def Cond.ofCode (n : Nat) : Cond :=
  match n with
  | 0 => .eq | 1 => .ne | 2 => .lt | 3 => .le | 4 => .gt | 5 => .ge | 6 => .num | 7 => .nan
  | n => .bad (Fin.ofNat 8 n)

def AtomOp.code : AtomOp → Nat
  | .add => 0 | .min => 1 | .max => 2 | .and => 3 | .or => 4 | .xor => 5 | .exch => 6 | .cas => 7 | .inc => 8
  | .dec => 9

def AtomOp.ofCode (n : Nat) : AtomOp :=
  match n with
  | 0 => .add | 1 => .min | 2 => .max | 3 => .and | 4 => .or | 5 => .xor | 6 => .exch | 7 => .cas | 8 => .inc
  | _ => .dec

def RedOp.code : RedOp → Nat
  | .add => 0 | .min => 1 | .max => 2 | .and => 3 | .or => 4 | .xor => 5

def RedOp.ofCode (n : Nat) : RedOp :=
  match n with
  | 0 => .add | 1 => .min | 2 => .max | 3 => .and | 4 => .or | _ => .xor

def ShflKind.code : ShflKind → Nat
  | .idx => 0 | .up => 1 | .down => 2 | .xor => 3

def ShflKind.ofCode (n : Nat) : ShflKind :=
  match n with
  | 0 => .idx | 1 => .up | 2 => .down | _ => .xor

def LMaskKind.code : LMaskKind → Nat
  | .eq => 0 | .lt => 1 | .le => 2 | .gt => 3 | .ge => 4 | .tile => 5 | .live => 6

def LMaskKind.ofCode (n : Nat) : LMaskKind :=
  match n with
  | 0 => .eq | 1 => .lt | 2 => .le | 3 => .gt | 4 => .ge | 5 => .tile | _ => .live

def CollKind.code : CollKind → Nat
  | .allreduce => 0 | .redscat => 1 | .allgather => 2 | .bcast => 3

def CollKind.ofCode (n : Nat) : CollKind :=
  match n with
  | 0 => .allreduce | 1 => .redscat | 2 => .allgather | _ => .bcast

def SpecReg.code : SpecReg → Nat
  | .laneid => 0 | .ordinal => 1 | .rank => 2 | .groupid => 3 | .gangid => 4 | .coreid => 5 | .dieid => 6
  | .clock => 7 | .exec => 8 | .dead => 9 | .splitcnt => 10 | .ucflag => 11 | .budget => 12 | .live => 13
  | .pending => 14

def SpecReg.ofCode (n : Nat) : SpecReg :=
  match n with
  | 0 => .laneid | 1 => .ordinal | 2 => .rank | 3 => .groupid | 4 => .gangid | 5 => .coreid | 6 => .dieid
  | 7 => .clock | 8 => .exec | 9 => .dead | 10 => .splitcnt | 11 => .ucflag | 12 => .budget | 13 => .live
  | _ => .pending

/-- The signed offsets and immediates of IMM32 as numbers. -/
def bit (b : Bool) : Nat := if b then 1 else 0

/-- Register fields: the value and its extension bit (02 R27). -/
def sField (r : SReg) : Nat := r.val % 256
def sX (r : SReg) : Nat := r.val / 256
def readS (n x : Nat) : SReg := Fin.ofNat 384 (n + 256 * x)
def vField (r : VOp) : Nat :=
  match r with
  | .v n => n.val
  | .k n => n.val
def vX (r : VOp) : Nat :=
  match r with
  | .v _ => 0
  | .k _ => 1
def readV (n x : Nat) : VOp := if x = 0 then .v (Fin.ofNat 256 n) else .k (Fin.ofNat 8 n)

/-- A uniform or per-lane source B: what LEN, B, XB and the literal become (02 R24). -/
def USrc.len : USrc → Nat
  | .reg _ => 2
  | .short _ => 1
  | .long _ => 3
def USrc.field : USrc → Nat
  | .reg r => sField r
  | _ => 0
def USrc.x : USrc → Nat
  | .reg r => sX r
  | _ => 0
def USrc.lit : USrc → Nat
  | .reg _ => 0
  | .short v | .long v => v.toNat
def readU (f : Fields) : USrc :=
  match f.len with
  | 1 => .short (BitVec.ofNat 64 f.lit)
  | 3 => .long (BitVec.ofNat 64 f.lit)
  | _ => .reg (readS f.b f.xb)
def VSrc.len : VSrc → Nat
  | .reg _ => 2
  | .short _ => 1
  | .long _ => 3
def VSrc.field : VSrc → Nat
  | .reg r => vField r
  | _ => 0
def VSrc.x : VSrc → Nat
  | .reg r => vX r
  | _ => 0
def VSrc.lit : VSrc → Nat
  | .reg _ => 0
  | .short v | .long v => v.toNat
def readVS (f : Fields) : VSrc :=
  match f.len with
  | 1 => .short (BitVec.ofNat 64 f.lit)
  | 3 => .long (BitVec.ofNat 64 f.lit)
  | _ => .reg (readV f.b f.xb)

/-- IMM32 of OP 0x20-0x24 (04 R65). -/
def memImm (ofs am sp aop ch : Nat) : Nat :=
  ofs + 2 ^ 20 * am + 2 ^ 23 * sp + 2 ^ 24 * aop + 2 ^ 28 * ch
def immOfs (i : Nat) : BitVec 20 := BitVec.ofNat 20 (i % 2 ^ 20)
def immAm (i : Nat) : Nat := i / 2 ^ 20 % 8
def immSp (i : Nat) : Nat := i / 2 ^ 23 % 2
def immAop (i : Nat) : Nat := i / 2 ^ 24 % 16
def immCh (i : Nat) : Nat := i / 2 ^ 28 % 4

/-- The fields of an address expression (04 R64, R66): A and XA, C and XC, the scaled offset, OFS and AM. -/
def AddrExp.a : AddrExp → Nat
  | .base a .. | .indexed a .. | .postinc a _ => sField a
  | .modulo m _ => m.val
  | .lane a .. => vField a
def AddrExp.xa : AddrExp → Nat
  | .base a .. | .indexed a .. | .postinc a _ => sX a
  | .modulo .. => 0
  | .lane a .. => vX a
def AddrExp.c : AddrExp → Nat
  | .indexed _ c _ _ => vField c
  | _ => 0
def AddrExp.xc : AddrExp → Nat
  | .indexed _ c _ _ => vX c
  | _ => 0
def AddrExp.scaled : AddrExp → Nat
  | .base _ _ n | .indexed _ _ _ n | .lane _ _ n => n.val
  | _ => 0
def AddrExp.ofs : AddrExp → Nat
  | .base _ o _ | .indexed _ _ o _ | .postinc _ o | .modulo _ o | .lane _ o _ => o.toNat
def AddrExp.am : AddrExp → Nat
  | .base .. => 0
  | .indexed .. => 1
  | .postinc .. => 2
  | .modulo .. => 3
  | .lane .. => 4
/-- The address expression of the fields, with the scaled offset given. -/
def readAddr (f : Fields) (scaled : Nat) : AddrExp :=
  match immAm f.imm with
  | 0 => .base (readS f.a f.xa) (immOfs f.imm) (Fin.ofNat 256 scaled)
  | 1 => .indexed (readS f.a f.xa) (readV f.c f.xc) (immOfs f.imm) (Fin.ofNat 256 scaled)
  | 2 => .postinc (readS f.a f.xa) (immOfs f.imm)
  | 3 => .modulo (Fin.ofNat 8 f.a) (immOfs f.imm)
  | _ => .lane (readV f.a f.xa) (immOfs f.imm) (Fin.ofNat 256 scaled)

/-- The membership mask of IMM32 (10 R196): MREG in bits 8:0, MALL in bit 9. -/
def MaskSrc.imm : MaskSrc → Nat
  | .all => 2 ^ 9
  | .reg r => r.val
def readMask (i : Nat) : MaskSrc := if i / 2 ^ 9 % 2 = 1 then .all else .reg (Fin.ofNat 384 (i % 2 ^ 9))

/-- The block width: TY and MOD (02 R31). -/
def Width.ty : Width → Nat
  | .fmt => 0
  | .bfp _ => 13
def Width.mod : Width → Nat
  | .fmt => 0
  | .bfp k => k.val + 1
def readWidth (f : Fields) : Width := if f.ty = 0 then .fmt else .bfp (Fin.ofNat 7 (f.mod - 1))

/-- An optional sync word in C, with its SW bit (05 R104). -/
def optC (r : Option SReg) : Nat :=
  match r with
  | some r => sField r
  | none => 0
def optXC (r : Option SReg) : Nat :=
  match r with
  | some r => sX r
  | none => 0
def optSw (r : Option SReg) : Nat :=
  match r with
  | some _ => 1
  | none => 0
def readSw (f : Fields) (sw : Nat) : Option SReg := if sw = 1 then some (readS f.c f.xc) else none

/-! ## The fields of each operand record, and the record of the fields -/


/-- MOD of REDUX and SCAN. -/
def RedMod.code : RedMod → Nat
  | .zero => 0
  | .sat => 1
  | .rm r => r.code
def readRedMod (f : Fields) : RedMod :=
  match f.mod with
  | 0 => .zero
  | m => if f.ty = 11 then .rm (Rm.ofCode m) else .sat

/-- The target of JMP and CALL: LEN, B, XB, US and the literal (13 R246). -/
def Target.len : Target → Nat
  | .lit _ => 3
  | _ => 2
def Target.field : Target → Nat
  | .pair v => vField v
  | .sreg s => sField s
  | .lit _ => 0
def Target.x : Target → Nat
  | .pair v => vX v
  | .sreg s => sX s
  | .lit _ => 0
def Target.us : Target → Nat
  | .sreg _ => 1
  | _ => 0
def Target.litVal : Target → Nat
  | .lit w => w.toNat
  | _ => 0
def readTarget (f : Fields) : Target :=
  if f.len = 3 then .lit (BitVec.ofNat 64 f.lit)
  else if f.imm = 1 then .sreg (readS f.b f.xb) else .pair (readV f.b f.xb)

def Base3.fields (x : Base3) : Fields :=
  { len := 0, d := x.d.val, a := x.a.val, b := x.b.val }
def Base3.read (f : Fields) : Base3 :=
  { d := Fin.ofNat 256 f.d, a := Fin.ofNat 256 f.a, b := Fin.ofNat 256 f.b }

def UBin.fields (x : UBin) : Fields :=
  { len := x.b.len, b := x.b.field, xb := x.b.x, lit := x.b.lit, ty := x.ty.code, mod := bit x.sat,
    d := sField x.d, xd := sX x.d, a := sField x.a, xa := sX x.a }
def UBin.read (f : Fields) : UBin :=
  { ty := Ty.ofCode f.ty, sat := f.mod == 1, d := readS f.d f.xd, a := readS f.a f.xa, b := readU f }

def USet.fields (x : USet) : Fields :=
  { len := x.b.len, b := x.b.field, xb := x.b.x, lit := x.b.lit, ty := x.ty.code, d := x.d.val,
    imm := x.cc.code, a := sField x.a, xa := sX x.a }
def USet.read (f : Fields) : USet :=
  { cc := Cond.ofCode f.imm, ty := Ty.ofCode f.ty, d := Fin.ofNat 4 f.d, a := readS f.a f.xa, b := readU f }

def USel.fields (x : USel) : Fields :=
  { len := x.b.len, b := x.b.field, xb := x.b.x, lit := x.b.lit, ty := 4, c := x.c.val, d := sField x.d,
    xd := sX x.d, a := sField x.a, xa := sX x.a }
def USel.read (f : Fields) : USel :=
  { d := readS f.d f.xd, a := readS f.a f.xa, b := readU f, c := Fin.ofNat 4 f.c }

def UUn.fields (x : UUn) : Fields :=
  { ty := x.ty.code, d := sField x.d, xd := sX x.d, a := sField x.a, xa := sX x.a }
def UUn.read (f : Fields) : UUn :=
  { ty := Ty.ofCode f.ty, d := readS f.d f.xd, a := readS f.a f.xa }

def UBfx.fields (x : UBfx) : Fields :=
  { ty := x.ty.code, d := sField x.d, xd := sX x.d, a := sField x.a, xa := sX x.a,
    imm := x.pos.val + 2 ^ 8 * x.len.val }
def UBfx.read (f : Fields) : UBfx :=
  { ty := Ty.ofCode f.ty, d := readS f.d f.xd, a := readS f.a f.xa, pos := Fin.ofNat 128 (f.imm % 2 ^ 7),
    len := Fin.ofNat 128 (f.imm / 2 ^ 8 % 2 ^ 7) }

def UBfi.fields (x : UBfi) : Fields :=
  { len := x.b.len, b := x.b.field, xb := x.b.x, lit := x.b.lit, ty := x.ty.code, d := sField x.d,
    xd := sX x.d, a := sField x.a, xa := sX x.a, imm := x.pos.val + 2 ^ 8 * x.len.val }
def UBfi.read (f : Fields) : UBfi :=
  { ty := Ty.ofCode f.ty, d := readS f.d f.xd, a := readS f.a f.xa, b := readU f,
    pos := Fin.ofNat 128 (f.imm % 2 ^ 7), len := Fin.ofNat 128 (f.imm / 2 ^ 8 % 2 ^ 7) }

def BaseDB.fields (x : BaseDB) : Fields :=
  { len := 0, d := x.d.val, b := x.b.val }
def BaseDB.read (f : Fields) : BaseDB :=
  { d := Fin.ofNat 256 f.d, b := Fin.ofNat 256 f.b }

def UMov.fields (x : UMov) : Fields :=
  { ty := 4, d := sField x.d, xd := sX x.d, b := sField x.b, xb := sX x.b }
def UMov.read (f : Fields) : UMov :=
  { d := readS f.d f.xd, b := readS f.b f.xb }

def ULit.fields (x : ULit) : Fields :=
  { len := if x.long then 3 else 1, ty := 4, lit := x.lit.toNat, d := sField x.d, xd := sX x.d }
def ULit.read (f : Fields) : ULit :=
  { d := readS f.d f.xd, lit := BitVec.ofNat 64 f.lit, long := f.len == 3 }

def VBin.fields (x : VBin) : Fields :=
  { len := x.b.len, b := x.b.field, xb := x.b.x, lit := x.b.lit, grd := x.g.code, ty := x.ty.code,
    mod := bit x.sat, d := vField x.d, xd := vX x.d, a := vField x.a, xa := vX x.a }
def VBin.read (f : Fields) : VBin :=
  { g := Guard.ofCode f.grd, ty := Ty.ofCode f.ty, sat := f.mod == 1, d := readV f.d f.xd,
    a := readV f.a f.xa, b := readVS f }

def VUn.fields (x : VUn) : Fields :=
  { grd := x.g.code, ty := x.ty.code, mod := bit x.sat, d := vField x.d, xd := vX x.d, a := vField x.a,
    xa := vX x.a }
def VUn.read (f : Fields) : VUn :=
  { g := Guard.ofCode f.grd, ty := Ty.ofCode f.ty, sat := f.mod == 1, d := readV f.d f.xd,
    a := readV f.a f.xa }

def VSetI.fields (x : VSetI) : Fields :=
  { len := x.b.len, b := x.b.field, xb := x.b.x, lit := x.b.lit, grd := x.g.code, ty := x.ty.code,
    d := x.d.val, imm := x.cc.code, a := vField x.a, xa := vX x.a }
def VSetI.read (f : Fields) : VSetI :=
  { g := Guard.ofCode f.grd, cc := Cond.ofCode f.imm, ty := Ty.ofCode f.ty, d := Fin.ofNat 8 f.d,
    a := readV f.a f.xa, b := readVS f }

def VPredI.fields (x : VPredI) : Fields :=
  { len := x.b.len, b := x.b.field, xb := x.b.x, lit := x.b.lit, grd := x.g.code, ty := x.ty.code,
    c := x.c.val, d := vField x.d, xd := vX x.d, a := vField x.a, xa := vX x.a }
def VPredI.read (f : Fields) : VPredI :=
  { g := Guard.ofCode f.grd, ty := Ty.ofCode f.ty, d := readV f.d f.xd, a := readV f.a f.xa, b := readVS f,
    c := Fin.ofNat 8 f.c }

def VBfx.fields (x : VBfx) : Fields :=
  { grd := x.g.code, ty := x.ty.code, d := vField x.d, xd := vX x.d, a := vField x.a, xa := vX x.a,
    imm := x.pos.val + 2 ^ 8 * x.len.val }
def VBfx.read (f : Fields) : VBfx :=
  { g := Guard.ofCode f.grd, ty := Ty.ofCode f.ty, d := readV f.d f.xd, a := readV f.a f.xa,
    pos := Fin.ofNat 128 (f.imm % 2 ^ 7), len := Fin.ofNat 128 (f.imm / 2 ^ 8 % 2 ^ 7) }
**********
Problem
Each line above from the one with "f.a) (immOfs f.imm)" up to and including the one with "def readWidth (f" must be set down exactly, and no line outside that span may appear.

Task result
  | 3 => .modulo (Fin.ofNat 8 f.a) (immOfs f.imm)
  | _ => .lane (readV f.a f.xa) (immOfs f.imm) (Fin.ofNat 256 scaled)

/-- The membership mask of IMM32 (10 R196): MREG in bits 8:0, MALL in bit 9. -/
def MaskSrc.imm : MaskSrc → Nat
  | .all => 2 ^ 9
  | .reg r => r.val
def readMask (i : Nat) : MaskSrc := if i / 2 ^ 9 % 2 = 1 then .all else .reg (Fin.ofNat 384 (i % 2 ^ 9))

/-- The block width: TY and MOD (02 R31). -/
def Width.ty : Width → Nat
  | .fmt => 0
  | .bfp _ => 13
def Width.mod : Width → Nat
  | .fmt => 0
  | .bfp k => k.val + 1
def readWidth (f : Fields) : Width := if f.ty = 0 then .fmt else .bfp (Fin.ofNat 7 (f.mod - 1))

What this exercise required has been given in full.